Colère de spécialiste
A
l'heure où les accusations fusent contre les plus élevés de nos
ministres, je me paie modestement le luxe d'une grosse colère contre un
Ministre délégué...
J'ai nommé Monsieur Gérard LARCHER, Ministre délégué aux relations de travail.
Précisons
à titre liminaire que cet homme - de charmante compagnie aux dires de
ceux qui l'ont approché - est vétérinaire de son état. Nul doute, par
conséquent, qu'il soit doué de quelques compétences.
D'ailleurs,
Monsieur LARCHER a fait la preuve de ses dons en matière de
communication, puisqu'il est à l'origine d'un grand projet destiné à
marquer de son sceau le centenaire du Ministère du travail.
Figurez
vous que notre Docteur Ministre délégué a eu la brillante idée, pour
fêter dignement l'évènement... d'opérer une recodification à droit
constant du Code du travail !
En un mot, il s'agit, sans
modifier une seule ligne des textes actuels de ce Code, de les
réagencer, de remanier leur positionnement au sein de l'ouvrage, bref,
d'en changer le numéro et l'emplacement.
Si je vous en parles
aujourd'hui, ce n'est pas que l'affaire vienne de sortir. Le
gouvernement a en effet été autorisé à procéder à cette recodification
par voie d'ordonnance par l'article 84 de la loi du 9 décembre 2004
dite "de simplification du droit" (dont on a déjà pu observer les
ravages...). Non, ce qui motive cette matinale colère, c'est tout
simplement que je viens, très incidemment, de découvrir à quoi allait
ressembler mon outil de travail quotidien.

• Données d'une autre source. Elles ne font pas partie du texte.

/-- A frame as the line may bring it: complete, with the header words given and zero ciphertext and tag. -/
def junk (a d : Word) : LineIn := short a 0x05110000 81 d 0 0 0

/-- NOT_READY; malformed (its length field says 2); foreign. -/
theorem witness_InboundStartDiscards : ∀ q ∈
      [({ receiving (junk 0x2A610103 0x00010000) with partState := .noRoot }, junk 0x2A610103 0x00010000),
        (receiving (junk 0x2A610103 0x00020000), junk 0x2A610103 0x00020000),
        (receiving (junk 0x2A620103 0x00010000), junk 0x2A620103 0x00010000)],
    q.1.engine.work = none ∧ q.1.lRx = [q.2] ∧ q.2.complete = true ∧ q.1.sOut.length + q.1.pool.setAside.toNat < 32
      ∧ q.1.outboundPick = none
      ∧ (q.1.partState = .noRoot ∨ (q.1.partState = .run ∧ q.2.formed = false)
        ∨ (q.1.partState = .run ∧ q.2.formed = true ∧ q.1.root.storeTag ≠ some q.2.parts.header.storeTag)) := by decide

/-- The 15th, 16th and 17th malformed frame of an interval, with MALFORMED_BURST's mark held and released. -/
theorem witness_InboundStartDiscards_burst : ∀ k ∈ [14, 15, 16], ∀ b ∈ [false, true],
    let f := junk 0x2A610103 0x00020000
    let s := (receiving f).updLink fun l => { l with malformed := k, malformedMark := b }
    s.engine.work = none ∧ s.lRx = [f] ∧ f.complete = true ∧ s.sOut.length + s.pool.setAside.toNat < 32 ∧ s.outboundPick = none
      ∧ s.partState = .run ∧ f.formed = false ∧ s.link.malformed = k ∧ s.link.malformedMark = b ∧ s.pool.low = false := by decide

/-- NO_CHANNEL: channel 4 is EMPTY, channel 12 an ALIAS. UNKNOWN_KEY: slot 6 is no key of channel 3, nor is generation 16.
SUSPECT. REPLAY: counter 0, one below the window, and one already seen. -/
theorem witness_InboundStartDiscards_early : ∀ q ∈
      [((0x2A610104 : Word), (0x05110000 : Word), (81 : Word), false), (0x2A61010C, 0x05110000, 81, false),
        (0x2A610103, 0x06110000, 81, false), (0x2A610103, 0x05100000, 81, false), (0x2A610103, 0x05110000, 81, true),
        (0x2A610103, 0x05110000, 0, false), (0x2A610103, 0x05110000, 16, false), (0x2A610103, 0x05110000, 80, false)],
    let f := short q.1 q.2.1 q.2.2.1 0x00010000 0 0 0
    let s := (receiving f).updSlot 5 fun v => { v with suspect := q.2.2.2 }
    let h := f.parts.header
    let n := h.counter.toNat
    let c := s.chan h.channel.toNat
    s.engine.work = none ∧ s.lRx = [f] ∧ f.complete = true ∧ s.sOut.length + s.pool.setAside.toNat < 32 ∧ s.outboundPick = none
      ∧ s.partState = .run ∧ f.formed = true ∧ s.root.storeTag = some h.storeTag
      ∧ (c.namesKey = false
        ∨ c.namesKey = true ∧ c.current = some 5 ∧ c.alternate = none ∧ (s.slot 5).successor = none
          ∧ ¬ (h.slot.toNat = 5 ∧ (s.slot 5).generation = h.generation) ∧ h.channel.toNat ≠ 0
        ∨ c.namesKey = true ∧ c.current = some 5 ∧ h.slot.toNat = 5 ∧ (s.slot 5).generation = h.generation
          ∧ ((s.slot 5).suspect = true
            ∨ (s.slot 5).suspect = false ∧ (n = 0 ∨ n + 64 ≤ (s.slot 5).top
              ∨ (n ≤ (s.slot 5).top ∧ (s.slot 5).seen.getLsbD ((s.slot 5).top - n) = true)))) := by
  intro q hq
  simp only [List.mem_cons, List.not_mem_nil, or_false] at hq
  rcases hq with rfl | rfl | rfl | rfl | rfl | rfl | rfl | rfl <;>
    exact ⟨rfl, rfl, rfl, by decide, rfl, rfl, by decide, by decide, by decide⟩

/-- TAG_FAIL, with 6 and 7 failures before it in the interval. -/
theorem witness_InboundStartDiscards_tag : ∀ k ∈ [6, 7],
    let f := forged 0x2A610103 0x05110000 81 0x00010000 5
    let s := (receiving f).updSlot 5 fun v => { v with tagFailures := k }
    s.engine.work = none ∧ s.lRx = [f] ∧ f.complete = true ∧ s.sOut.length + s.pool.setAside.toNat < 32 ∧ s.outboundPick = none
      ∧ s.partState = .run ∧ f.formed = true ∧ s.root.storeTag = some f.parts.header.storeTag
      ∧ f.parts.header.channel.toNat = 3 ∧ (s.chan 3).namesKey = true ∧ (s.chan 3).current = some 5
      ∧ f.parts.header.slot.toNat = 5 ∧ (s.slot 5).generation = f.parts.header.generation ∧ (s.slot 5).suspect = false
      ∧ f.parts.header.counter.toNat = 81 ∧ (s.slot 5).top = 80 ∧ (s.slot 5).tagFailures = k
      ∧ f.tagPasses (s.slot 5).material = false := by
  have h1 : (forged 0x2A610103 0x05110000 81 0x00010000 5).complete = true := short_complete ..
  have h2 : (forged 0x2A610103 0x05110000 81 0x00010000 5).formed = (short 0x2A610103 0x05110000 81 0x00010000 0 0 0).formed :=
    short_formed ..
  have h3 : (forged 0x2A610103 0x05110000 81 0x00010000 5).parts.header
      = (short 0x2A610103 0x05110000 81 0x00010000 0 0 0).parts.header := short_header ..
  intro k _
  refine ⟨rfl, rfl, h1, by show 31 + 0 < 32; decide, rfl, rfl, by rw [h2]; decide, ?_⟩
  rw [h3]
  exact ⟨rfl, by decide, rfl, rfl, by decide, rfl, rfl, by decide, rfl, rfl, forged_fails _ _ _ _ _ (by decide)⟩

Commençons par résumer, sommairement, l'intention affichée du Docteur LARCHER... Voici ce que le communiqué de presse nous apprend:
"Au fil des années, le code du travail est devenu un outil difficile d'accès et peu lisible alors qu'il est sans doute l'un des codes les plus utilisés au quotidien.
Depuis sa dernière révision en 1973, il a subi de nombreux ajouts, plusieurs de ses dispositions sont devenues obsolètes (telles le livret ouvrier des travailleurs à domicile de tissage ou prescriptions sur la coupe d'une pièce de velours en coton), tandis des éléments de nature jurisprudentielle ou législative essentiels n'y figurent toujours pas (tels la loi du 19 janvier 1978 sur la mensualisation).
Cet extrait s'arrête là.